Here's a link to the panel and charge controller.
This charges the batteries – the charging circuit has already been figured out for me. The max output of the panel is 5 amps at 17.2 volts. Using this calculator, I have been trying to find out the voltage drop.
-
do I have to account for both + and – leads? For example, if my solar panel is 100' away from my charge controller, do I have to account for 200' of voltage drop?
-
Does only voltage drop(not current)? do you subtract the voltage drop from the original voltage, and assume the original current?
-
What is the longest length of wire that you would trust to run the system, considering that the antenna draws 1 amp at 6 volts, the panel can output 5 amps at 17.2 volts maximum, and the cable is 14AWG stranded copper wiring?
Best Answer
Your answers:
Yes, the current flows through both lengths of cable so you have to account for both.
Only voltage drops. Current is drawn through.
Basically I wouldn't go longer than a drop that would take it below the charge threshold of the batteries / charge circuit.

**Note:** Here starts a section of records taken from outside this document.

/-- A vote or confirm record (Table 13-9); `commit` is the confirm record's bit; `crcOk` says its `CRC` matches. -/
structure VoteRec where
  nonfinite    : Bool
  staged       : Bool
  forced       : Bool
  commit       : Bool
  epoch        : BitVec 16
  job          : BitVec 32
  step         : BitVec 64
  generation   : BitVec 64
  rank         : BitVec 16
  members      : BitVec 16
  replicaGroup : BitVec 16
  microBatches : BitVec 16
  digest       : BitVec 64
  forceCause   : BitVec 32
  tDetectUs    : BitVec 16
  crcOk        : Bool
  deriving DecidableEq, Repr

/-- An abort token (Table 14-10). -/
structure AbortTok where
  voteState    : BitVec 8
  cause        : BitVec 8
  originRank   : BitVec 16
  detectedRank : BitVec 16
  deriving DecidableEq, Repr

/-- A HEARTBEAT payload (Table 14-10). -/
structure Heartbeat where
  armedStep : BitVec 64
  layoutCrc : BitVec 32
  state     : BitVec 8
  tDetectUs : BitVec 16
  deriving DecidableEq, Repr

/-- A copy descriptor of a mirror region (Table 15-2). -/
structure CopyDesc where
  generation : BitVec 64
  step       : BitVec 64
  codedBytes : BitVec 64
  complete   : Bool
  crcOk      : Bool
  deriving DecidableEq, Repr

/-- A management CMD segment but for its `LAST` flag and its bytes (Table 16-6): the port it comes in on, its sender, and the fields
of its header. -/
structure MgmtMsg where
  port   : Fin 2
  src    : BitVec 128
  xid    : BitVec 32
  offset : BitVec 32
  total  : BitVec 32
  deriving DecidableEq, Repr

/-- An ANNOUNCE payload (R464). -/
structure Announcement where
  job      : BitVec 32
  rank     : BitVec 16
  portsUp  : BitVec 8
  flags    : BitVec 8
  serial   : BitVec 64
  score    : BitVec 16
  conf     : BitVec 16
  mgmtAddr : List (BitVec 128)
  fabAddr  : List (BitVec 128)
  deriving DecidableEq, Repr

/-- An operation on the JTAG test access port (R92). -/
inductive TapOp where
  | idcode
  | bypass
  | apex (addr : BitVec 64)
  deriving DecidableEq, Repr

Basic ohms law is your friend:
For 1 amp of draw:
14AWG has a resistance of 2.525mΩ/ft
So 200' has a resistance of 0.002525 * 200 = 0.505Ω
V=IR
Therefore V=1 × 0.505
Which equals 0.505V
For the full 5 amps of draw:
V=5 × 0.505
= 2.525V
Which is obviously quite a drop.
This table has a nice list of the resistances of different cables. As you can see increasing the cross-sectional area (decreasing the AWG) decreases the resistance. Even just going from 14 to 12 AWG has a big difference (1.588mΩ/ft as opposed to 2.525mΩ/ft), and fatter cables are even better.